### YOUR GOAL
A single number is the answer: the count of lines in the records that hold the word "List".

════════

/-- Registers of CMD. -/
def cmdRegs : List RegDef :=
  [⟨"CMD_DATA_TMO", 0x100, 1, 4, false, [⟨0, 16, .rw, 2000, .clamp 10 60000, false⟩]⟩,
   ⟨"CMD_CREDIT_DEFAULT", 0x104, 1, 4, false, [⟨0, 11, .rw, 64, .clamp 1 1024, false⟩]⟩,
   ⟨"CMD_CREDIT_POOL", 0x108, 1, 4, false, [⟨0, 17, .ro, 0, .keep, false⟩]⟩,
   ⟨"CMD_INFLIGHT", 0x10C, 1, 4, false, [⟨0, 17, .ro, 0, .keep, false⟩]⟩,
   ⟨"CMD_HOLD", 0x110, 1, 4, false, [⟨31, 1, .ro, 0, .keep, false⟩, ⟨0, 17, .ro, 0, .keep, false⟩]⟩,
   ⟨"CMD_CPL_WAIT", 0x114, 1, 4, false, [⟨0, 21, .ro, 0, .keep, false⟩]⟩,
   ⟨"CMD_REJECT_CNT", 0x118, 1, 4, true, [⟨0, 32, .rw, 0, .keep, false⟩]⟩,
   ⟨"CMD_TMO_CNT", 0x11C, 1, 4, true, [⟨0, 32, .rw, 0, .keep, false⟩]⟩,
   ⟨"CMD_OVERRUN_CNT", 0x120, 1, 4, true, [⟨0, 32, .rw, 0, .keep, false⟩]⟩,
   ⟨"CMD_CQH_ERR_CNT", 0x124, 1, 4, true, [⟨0, 32, .rw, 0, .keep, false⟩]⟩,
   ⟨"CMD_ALERT", 0x128, 1, 4, false,
    [⟨3, 1, .w1c, 0, .keep, false⟩, ⟨2, 1, .w1c, 0, .keep, false⟩, ⟨1, 1, .w1c, 0, .keep, false⟩,
     ⟨0, 1, .w1c, 0, .keep, false⟩]⟩]

/-- Registers of ZSQ. -/
def zsqRegs : List RegDef :=
  [⟨"ZSQ_OPEN_LIMIT", 0x100, 1, 4, false, [⟨0, 13, .rw, 4096, .elseMax 1 4096, false⟩]⟩,
   ⟨"ZSQ_OPEN_CNT", 0x104, 1, 4, false, [⟨0, 13, .ro, 0, .keep, false⟩]⟩,
   ⟨"ZSQ_ZONE_CNT", 0x108, 1, 4, false, [⟨0, 23, .ro, 0, .keep, false⟩]⟩,
   ⟨"ZSQ_ZONE_ALERT", 0x10C, 1, 4, false,
    [⟨3, 1, .w1c, 0, .keep, false⟩, ⟨2, 1, .w1c, 0, .keep, false⟩, ⟨1, 1, .w1c, 0, .keep, false⟩,
     ⟨0, 1, .w1c, 0, .keep, false⟩]⟩,
   ⟨"ZSQ_GRP_SEL", 0x110, 1, 4, false, [⟨0, 4, .rw, 0, .clamp 0 11, false⟩]⟩,
   ⟨"ZSQ_GRP_CFG", 0x114, 1, 4, false,
    [⟨31, 1, .ro, 0, .keep, false⟩, ⟨24, 5, .rw, 0, .keep, false⟩, ⟨20, 2, .rw, 0, .keep, false⟩,
     ⟨16, 2, .rw, 0, .keep, false⟩, ⟨14, 2, .rw, 0, .keep, false⟩, ⟨12, 1, .rw, 0, .keep, false⟩,
     ⟨5, 5, .rw, 0, .keep, false⟩, ⟨0, 5, .rw, 0, .keep, false⟩]⟩,
   ⟨"ZSQ_GRP_SLOT", 0x118, 6, 4, false,
    [⟨24, 6, .rw, 0, .keep, false⟩, ⟨16, 6, .rw, 0, .keep, false⟩, ⟨8, 6, .rw, 0, .keep, false⟩,
     ⟨0, 6, .rw, 0, .keep, false⟩]⟩,
   ⟨"ZSQ_GRP_CMD", 0x130, 1, 4, false, [⟨31, 1, .rw, 0, .keep, false⟩, ⟨0, 3, .rw, 0, .keep, false⟩]⟩,
   ⟨"ZSQ_GRP_STAT", 0x134, 1, 4, false, [⟨31, 1, .ro, 0, .keep, false⟩, ⟨24, 4, .ro, 0, .keep, false⟩]⟩,
   ⟨"ZSQ_GRP_STRIPES", 0x138, 1, 4, false, [⟨0, 32, .ro, 0, .keep, false⟩]⟩,
   ⟨"ZSQ_SPARE_LO", 0x140, 1, 4, false, [⟨0, 32, .rw, 0, .keep, false⟩]⟩,
   ⟨"ZSQ_SPARE_HI", 0x144, 1, 4, false, [⟨0, 16, .rw, 0, .keep, false⟩]⟩,
   ⟨"ZSQ_LOG_CFG", 0x150, 1, 4, false, [⟨24, 8, .rw, 50, .clamp 10 90, false⟩, ⟨0, 16, .rw, 20, .clamp 1 1000, false⟩]⟩,
   ⟨"ZSQ_JRNL_CFG", 0x154, 1, 4, false, [⟨0, 7, .rw, 10, .clamp 1 100, false⟩]⟩,
   ⟨"ZSQ_SIF", 0x158, 1, 4, false, [⟨0, 16, .ro, 0, .keep, false⟩]⟩,
   ⟨"ZSQ_GRP_ALERT", 0x15C, 1, 4, false,
    [⟨2, 1, .w1c, 0, .keep, false⟩, ⟨1, 1, .w1c, 0, .keep, false⟩, ⟨0, 1, .w1c, 0, .keep, false⟩]⟩,
   ⟨"ZSQ_LOG_SECT_CNT", 0x170, 1, 4, true, [⟨0, 32, .rw, 0, .keep, false⟩]⟩,
   ⟨"ZSQ_FOLD_CNT", 0x174, 1, 4, true, [⟨0, 32, .rw, 0, .keep, false⟩]⟩,
   ⟨"ZSQ_ABANDON_CNT", 0x178, 1, 4, true, [⟨0, 32, .rw, 0, .keep, false⟩]⟩,
   ⟨"ZSQ_RECLAIM_CNT", 0x17C, 1, 4, true, [⟨0, 32, .rw, 0, .keep, false⟩]⟩,
   ⟨"ZSQ_MBR_SEL", 0x180, 1, 4, false, [⟨8, 5, .rw, 0, .keep, false⟩, ⟨0, 4, .rw, 0, .clamp 0 11, false⟩]⟩,
   ⟨"ZSQ_MBR_STAT", 0x184, 1, 4, false,
    [⟨28, 4, .ro, 0, .keep, false⟩, ⟨16, 6, .ro, 0, .keep, false⟩, ⟨1, 1, .ro, 0, .keep, false⟩,
     ⟨0, 1, .ro, 0, .keep, false⟩]⟩,
   ⟨"ZSQ_MBR_CURSOR", 0x188, 1, 4, false, [⟨0, 32, .ro, 0, .keep, false⟩]⟩,
   ⟨"ZSQ_MBR_START", 0x18C, 1, 4, false, [⟨0, 32, .ro, 0, .keep, false⟩]⟩] ++
  [⟨"ZSQ_MBR_END", 0x190, 1, 4, false, [⟨0, 32, .ro, 0, .keep, false⟩]⟩,
   ⟨"ZSQ_MBR_CMD", 0x194, 1, 4, false,
    [⟨31, 1, .rw, 0, .keep, false⟩, ⟨24, 4, .ro, 0, .keep, false⟩, ⟨8, 1, .rw, 0, .keep, false⟩,
     ⟨0, 2, .rw, 0, .keep, false⟩]⟩,
   ⟨"ZSQ_RBD_CFG", 0x198, 1, 4, false,
    [⟨31, 1, .rw, 1, .keep, false⟩, ⟨30, 1, .rw, 1, .keep, false⟩, ⟨16, 8, .rw, 10, .clamp 1 255, false⟩,
     ⟨0, 16, .rw, 2000, .keep, false⟩]⟩,
   ⟨"ZSQ_RSH_CFG", 0x1A0, 1, 4, false,
    [⟨24, 5, .rw, 0, .keep, false⟩, ⟨20, 2, .rw, 0, .keep, false⟩, ⟨0, 4, .rw, 0, .keep, false⟩]⟩,
   ⟨"ZSQ_RSH_CMD", 0x1A4, 1, 4, false, [⟨31, 1, .rw, 0, .keep, false⟩, ⟨0, 2, .rw, 0, .keep, false⟩]⟩,
   ⟨"ZSQ_RSH_STAT", 0x1A8, 1, 4, false,
    [⟨30, 2, .ro, 0, .keep, false⟩, ⟨24, 4, .ro, 0, .keep, false⟩, ⟨0, 4, .ro, 0, .keep, false⟩]⟩,
   ⟨"ZSQ_RSH_ZONE", 0x1AC, 1, 4, false, [⟨0, 30, .ro, 0, .keep, false⟩]⟩,
   ⟨"ZSQ_RSH_BOUND", 0x1B0, 1, 4, false, [⟨0, 32, .ro, 0, .keep, false⟩]⟩,
   ⟨"ZSQ_RSH_LEFT", 0x1B4, 1, 4, false, [⟨0, 32, .ro, 0, .keep, false⟩]⟩,
   ⟨"ZSQ_LOSS", 0x1B8, 1, 4, false, [⟨0, 21, .ro, 0, .keep, false⟩]⟩,
   ⟨"ZSQ_RBD_ALERT", 0x1BC, 1, 4, false,
    [⟨8, 1, .w1c, 0, .keep, false⟩, ⟨7, 1, .w1c, 0, .keep, false⟩, ⟨6, 1, .w1c, 0, .keep, false⟩,
     ⟨5, 1, .w1c, 0, .keep, false⟩, ⟨4, 1, .w1c, 0, .keep, false⟩, ⟨3, 1, .w1c, 0, .keep, false⟩,
     ⟨2, 1, .w1c, 0, .keep, false⟩, ⟨1, 1, .w1c, 0, .keep, false⟩, ⟨0, 1, .w1c, 0, .keep, false⟩]⟩,
   ⟨"ZSQ_RBD_STRIPE_CNT", 0x1C0, 1, 4, true, [⟨0, 32, .rw, 0, .keep, false⟩]⟩,
   ⟨"ZSQ_DEGR_READ_CNT", 0x1C4, 1, 4, true, [⟨0, 32, .rw, 0, .keep, false⟩]⟩,
   ⟨"ZSQ_LOSS_SECT_CNT", 0x1C8, 1, 4, true, [⟨0, 32, .rw, 0, .keep, false⟩]⟩,
   ⟨"ZSQ_RSH_STRIPE_CNT", 0x1CC, 1, 4, true, [⟨0, 32, .rw, 0, .keep, false⟩]⟩,
   ⟨"ZSQ_SEASON_CFG", 0x1E0, 1, 4, false,
    [⟨16, 16, .rw, 1500, .keep, false⟩, ⟨12, 4, .rw, 12, .clamp 1 12, false⟩,
     ⟨0, 12, .rw, 300, .clamp 1 4095, false⟩]⟩,
   ⟨"ZSQ_SEASON_RSV", 0x1E4, 1, 4, false,
    [⟨16, 8, .rw, 30, .clamp 1 255, false⟩, ⟨0, 8, .rw, 25, .clamp 1 255, false⟩]⟩,
   ⟨"ZSQ_SEASON_TMG", 0x1E8, 1, 4, false,
    [⟨16, 16, .rw, 600, .clamp 320 2000, false⟩, ⟨8, 8, .rw, 50, .keep, false⟩,
     ⟨0, 8, .rw, 2, .clamp 0 50, false⟩]⟩,
   ⟨"ZSQ_SEASON", 0x1EC, 1, 4, false,
    [⟨0, 2, .ro, 0, .keep, false⟩, ⟨2, 2, .ro, 0, .keep, false⟩, ⟨4, 2, .ro, 0, .keep, false⟩,
     ⟨6, 2, .ro, 0, .keep, false⟩, ⟨8, 2, .ro, 0, .keep, false⟩, ⟨10, 2, .ro, 0, .keep, false⟩,
     ⟨12, 2, .ro, 0, .keep, false⟩, ⟨14, 2, .ro, 0, .keep, false⟩, ⟨16, 2, .ro, 0, .keep, false⟩,
     ⟨18, 2, .ro, 0, .keep, false⟩, ⟨20, 2, .ro, 0, .keep, false⟩, ⟨22, 2, .ro, 0, .keep, false⟩,
     ⟨24, 4, .ro, 0, .keep, false⟩]⟩,
   ⟨"ZSQ_SEASON_PWR", 0x1F0, 1, 4, false, [⟨16, 12, .ro, 0, .keep, false⟩, ⟨0, 16, .ro, 0, .keep, false⟩]⟩,
   ⟨"ZSQ_SEASON_CMD", 0x1F4, 1, 4, false,
    [⟨31, 1, .rw, 0, .keep, false⟩, ⟨24, 4, .ro, 0, .keep, false⟩, ⟨4, 4, .rw, 0, .clamp 0 11, false⟩,
     ⟨0, 2, .rw, 0, .keep, false⟩]⟩,
   ⟨"ZSQ_SEASON_ALERT", 0x1F8, 1, 4, false,
    [⟨2, 1, .w1c, 0, .keep, false⟩, ⟨1, 1, .w1c, 0, .keep, false⟩, ⟨0, 1, .w1c, 0, .keep, false⟩]⟩,
   ⟨"ZSQ_SPRING_CNT", 0x1D0, 1, 4, true, [⟨0, 32, .rw, 0, .keep, false⟩]⟩,
   ⟨"ZSQ_AUTUMN_CNT", 0x1D4, 1, 4, true, [⟨0, 32, .rw, 0, .keep, false⟩]⟩] ++
  [⟨"ZSQ_WAKE_WAIT_CNT", 0x1D8, 1, 4, true, [⟨0, 32, .rw, 0, .keep, false⟩]⟩]

/-- Registers of STG. -/
def stgRegs : List RegDef := []

/-- Registers of PQE. -/
def pqeRegs : List RegDef :=
  [⟨"PQE_ID", 0x100, 1, 4, false, [⟨16, 8, .ro, 2, .keep, false⟩, ⟨0, 16, .ro, 285, .keep, false⟩]⟩,
   ⟨"PQE_STAT", 0x104, 1, 4, false, [⟨31, 1, .ro, 0, .keep, false⟩, ⟨0, 8, .ro, 0, .keep, false⟩]⟩,
   ⟨"PQE_GEN_CNT", 0x120, 1, 4, true, [⟨0, 32, .rw, 0, .keep, false⟩]⟩,
   ⟨"PQE_RECON_CNT", 0x124, 1, 4, true, [⟨0, 32, .rw, 0, .keep, false⟩]⟩,
   ⟨"PQE_UNREC_CNT", 0x128, 1, 4, true, [⟨0, 32, .rw, 0, .keep, false⟩]⟩,
   ⟨"PQE_VERIFY_CNT", 0x12C, 1, 4, true, [⟨0, 32, .rw, 0, .keep, false⟩]⟩,
   ⟨"PQE_MISMATCH_CNT", 0x130, 1, 4, true, [⟨0, 32, .rw, 0, .keep, false⟩]⟩,
   ⟨"PQE_MIB_CNT", 0x134, 1, 4, true, [⟨0, 32, .rw, 0, .keep, false⟩]⟩,
   ⟨"PQE_ALERT", 0x140, 1, 4, false, [⟨1, 1, .w1c, 0, .keep, false⟩, ⟨0, 1, .w1c, 0, .keep, false⟩]⟩]

/-- Registers of ECC. -/
def eccRegs : List RegDef :=
  [⟨"ECC_CFG", 0x100, 1, 4, false, [⟨8, 6, .rw, 40, .clamp 1 63, false⟩, ⟨0, 6, .rw, 20, .clamp 1 63, false⟩]⟩,
   ⟨"ECC_AFFINITY", 0x104, 1, 4, false, [⟨8, 1, .rw, 1, .keep, false⟩, ⟨0, 3, .rw, 0, .clamp 0 5, false⟩]⟩,
   ⟨"ECC_CW_CNT", 0x120, 1, 4, true, [⟨0, 32, .rw, 0, .keep, false⟩]⟩,
   ⟨"ECC_BITS_CNT", 0x124, 1, 4, true, [⟨0, 32, .rw, 0, .keep, false⟩]⟩,
   ⟨"ECC_HARD_FAIL_CNT", 0x128, 1, 4, true, [⟨0, 32, .rw, 0, .keep, false⟩]⟩,
   ⟨"ECC_SOFT_OK_CNT", 0x12C, 1, 4, true, [⟨0, 32, .rw, 0, .keep, false⟩]⟩,
   ⟨"ECC_SOFT_FAIL_CNT", 0x130, 1, 4, true, [⟨0, 32, .rw, 0, .keep, false⟩]⟩,
   ⟨"ECC_MISCORR_CNT", 0x134, 1, 4, true, [⟨0, 32, .rw, 0, .keep, false⟩]⟩,
   ⟨"ECC_ALERT", 0x140, 1, 4, false, [⟨1, 1, .w1c, 0, .keep, false⟩, ⟨0, 1, .w1c, 0, .keep, false⟩]⟩]

/-- Registers of MLX. -/
def mlxRegs : List RegDef :=
  [⟨"MLX_LADDER", 0x100, 1, 4, false, [⟨8, 1, .rw, 1, .keep, false⟩, ⟨0, 4, .rw, 8, .clamp 0 8, false⟩]⟩,
   ⟨"MLX_STEP_CNT", 0x120, 10, 4, true, [⟨0, 32, .rw, 0, .keep, false⟩]⟩,
   ⟨"MLX_ENC_CNT", 0x148, 1, 4, true, [⟨0, 32, .rw, 0, .keep, false⟩]⟩,
   ⟨"MLX_PATROL_CFG", 0x300, 1, 4, false, [⟨16, 8, .rw, 8, .keep, false⟩, ⟨0, 8, .rw, 60, .clamp 7 180, false⟩]⟩,
   ⟨"MLX_REFRESH_CFG", 0x304, 1, 4, false,
    [⟨16, 16, .rw, 3000, .clamp 1 65535, false⟩, ⟨8, 8, .rw, 32, .clamp 1 255, false⟩,
     ⟨0, 8, .rw, 50, .clamp 1 255, false⟩]⟩,
   ⟨"MLX_META_CFG", 0x308, 1, 4, false,
    [⟨16, 11, .rw, 30, .clamp 1 1440, false⟩, ⟨0, 8, .rw, 64, .clamp 1 128, false⟩]⟩,
   ⟨"MLX_SPARE_CFG", 0x30C, 1, 4, false, [⟨0, 4, .rw, 3, .clamp 1 10, false⟩]⟩,
   ⟨"MLX_MED_ALERT", 0x310, 1, 4, false,
    [⟨2, 1, .w1c, 0, .keep, false⟩, ⟨1, 1, .w1c, 0, .keep, false⟩, ⟨0, 1, .w1c, 0, .keep, false⟩]⟩,
   ⟨"MLX_PGL_CTRL", 0x180, 1, 4, false, [⟨0, 1, .rw, 0, .keep, false⟩]⟩,
   ⟨"MLX_PGL_STAT", 0x184, 1, 4, false,
    [⟨31, 1, .ro, 0, .keep, false⟩, ⟨30, 1, .ro, 0, .keep, false⟩, ⟨0, 8, .ro, 0, .keep, false⟩]⟩,
   ⟨"MLX_PGL_IDX", 0x188, 1, 4, false, [⟨8, 1, .rw, 0, .keep, false⟩, ⟨0, 8, .rw, 0, .keep, false⟩]⟩,
   ⟨"MLX_PGL_MASK_LO", 0x18C, 1, 4, false, [⟨0, 8, .rw, 0, .keep, false⟩]⟩,
   ⟨"MLX_PGL_MASK_HI", 0x190, 1, 4, false, []⟩,
   ⟨"MLX_PGL_DUR", 0x194, 1, 4, false, [⟨0, 30, .rw, 0, .clamp 1 1000000000, false⟩]⟩,
   ⟨"MLX_PGL_CMD", 0x198, 1, 4, false, [⟨31, 1, .rw, 0, .keep, false⟩, ⟨0, 2, .rw, 0, .keep, false⟩]⟩,
   ⟨"MLX_PGL_PBASE_S_LO", 0x1A0, 1, 4, false, [⟨0, 32, .rw, 0, .keep, false⟩]⟩,
   ⟨"MLX_PGL_PBASE_S_HI", 0x1A4, 1, 4, false, [⟨0, 16, .rw, 0, .keep, false⟩]⟩,
   ⟨"MLX_PGL_PBASE_NS", 0x1A8, 1, 4, false, [⟨0, 30, .rw, 0, .clamp 0 999999999, false⟩]⟩,
   ⟨"MLX_PGL_PCYCLE", 0x1AC, 1, 4, false, [⟨0, 30, .rw, 1000000, .clamp 1000 1000000000, false⟩]⟩,
   ⟨"MLX_PGL_PLEN", 0x1B0, 1, 4, false, [⟨0, 9, .rw, 1, .clamp 1 256, false⟩]⟩,
   ⟨"MLX_PGL_ABASE_S_LO", 0x1C0, 1, 4, false, [⟨0, 32, .ro, 0, .keep, false⟩]⟩,
   ⟨"MLX_PGL_ABASE_S_HI", 0x1C4, 1, 4, false, [⟨0, 16, .ro, 0, .keep, false⟩]⟩,
   ⟨"MLX_PGL_ABASE_NS", 0x1C8, 1, 4, false, [⟨0, 30, .ro, 0, .keep, false⟩]⟩,
   ⟨"MLX_PGL_ACYCLE", 0x1CC, 1, 4, false, [⟨0, 30, .ro, 0, .keep, false⟩]⟩] ++
  [⟨"MLX_PGL_ALEN", 0x1D0, 1, 4, false, [⟨0, 9, .ro, 0, .keep, false⟩]⟩]

/-- Registers of MLK. -/
def mlkRegs : List RegDef :=
  [⟨"MLK_CFG", 0x100, 1, 4, false, [⟨8, 8, .rw, 10, .clamp 1 255, false⟩, ⟨0, 8, .rw, 4, .clamp 1 32, false⟩]⟩,
   ⟨"MLK_LINK_STAT", 0x104, 1, 4, false,
    [⟨24, 4, .ro, 0, .keep, false⟩, ⟨16, 2, .ro, 0, .keep, false⟩, ⟨4, 4, .ro, 0, .keep, false⟩,
     ⟨3, 1, .ro, 0, .keep, false⟩, ⟨2, 1, .ro, 0, .keep, false⟩, ⟨1, 1, .ro, 0, .keep, false⟩,
     ⟨0, 1, .ro, 1, .keep, false⟩]⟩,
   ⟨"MLK_SB_CTRL", 0x108, 1, 4, false, [⟨0, 1, .rw, 1, .keep, false⟩]⟩,
   ⟨"MLK_CREDIT", 0x10C, 1, 4, false,
    [⟨24, 8, .ro, 0, .keep, false⟩, ⟨16, 8, .ro, 0, .keep, false⟩, ⟨8, 8, .ro, 0, .keep, false⟩]⟩,
   ⟨"MLK_TMO", 0x110, 1, 4, false,
    [⟨24, 8, .rw, 50, .clamp 1 255, false⟩, ⟨16, 8, .rw, 10, .clamp 1 255, false⟩,
     ⟨0, 16, .rw, 2000, .clamp 100 65535, false⟩]⟩,
   ⟨"MLK_TAGS", 0x114, 1, 4, false, [⟨0, 10, .ro, 0, .keep, false⟩]⟩,
   ⟨"MLK_SERIAL", 0x118, 4, 4, false, [⟨0, 32, .ro, 0, .keep, false⟩]⟩,
   ⟨"MLK_TX_FRAMES", 0x130, 1, 4, false, [⟨0, 32, .rw, 0, .keep, false⟩]⟩,
   ⟨"MLK_RX_FRAMES", 0x134, 1, 4, false, [⟨0, 32, .rw, 0, .keep, false⟩]⟩,
   ⟨"MLK_CRC_ERR_CNT", 0x138, 1, 4, true, [⟨0, 32, .rw, 0, .keep, false⟩]⟩,
   ⟨"MLK_REPLAY_CNT", 0x13C, 1, 4, true, [⟨0, 32, .rw, 0, .keep, false⟩]⟩,
   ⟨"MLK_RETRAIN_CNT", 0x140, 1, 4, true, [⟨0, 32, .rw, 0, .keep, false⟩]⟩,
   ⟨"MLK_CMD_TMO_CNT", 0x144, 1, 4, true, [⟨0, 32, .rw, 0, .keep, false⟩]⟩,
   ⟨"MLK_LATE_STS_CNT", 0x148, 1, 4, true, [⟨0, 32, .rw, 0, .keep, false⟩]⟩,
   ⟨"MLK_CLAIM_REJ_CNT", 0x14C, 1, 4, true, [⟨0, 32, .rw, 0, .keep, false⟩]⟩,
   ⟨"MLK_TRAIN_FAIL_CNT", 0x150, 1, 4, true, [⟨0, 32, .rw, 0, .keep, false⟩]⟩,
   ⟨"MLK_ALERT", 0x160, 1, 4, false,
    [⟨6, 1, .w1c, 0, .keep, false⟩, ⟨5, 1, .w1c, 0, .keep, false⟩, ⟨4, 1, .w1c, 0, .keep, false⟩,
     ⟨3, 1, .w1c, 0, .keep, false⟩, ⟨2, 1, .w1c, 0, .keep, false⟩, ⟨1, 1, .w1c, 0, .keep, false⟩,
     ⟨0, 1, .w1c, 0, .keep, false⟩]⟩]

/-- Registers of SPC. -/
def spcRegs : List RegDef :=
  [⟨"SPC_CLAIM", 0x100, 1, 4, false, [⟨0, 32, .ro, 0, .keep, false⟩]⟩,
   ⟨"SPC_STAT", 0x104, 1, 4, false, [⟨31, 1, .ro, 0, .keep, false⟩, ⟨0, 16, .ro, 0, .keep, false⟩]⟩,
   ⟨"SPC_PWR", 0x108, 1, 4, false, [⟨0, 20, .ro, 0, .keep, false⟩]⟩,
   ⟨"SPC_PG_LO", 0x110, 1, 4, false, [⟨0, 32, .ro, 0, .keep, false⟩]⟩,
   ⟨"SPC_PG_HI", 0x114, 1, 4, false, [⟨0, 16, .ro, 0, .keep, false⟩]⟩,
   ⟨"SPC_FAULT_LO", 0x118, 1, 4, false, [⟨0, 32, .ro, 0, .keep, false⟩]⟩,
   ⟨"SPC_FAULT_HI", 0x11C, 1, 4, false, [⟨0, 16, .ro, 0, .keep, false⟩]⟩,
   ⟨"SPC_ALERT", 0x140, 1, 4, false,
    [⟨2, 1, .w1c, 0, .keep, false⟩, ⟨1, 1, .w1c, 0, .keep, false⟩, ⟨0, 1, .w1c, 0, .keep, false⟩]⟩]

════════

### YOUR SOLUTION
8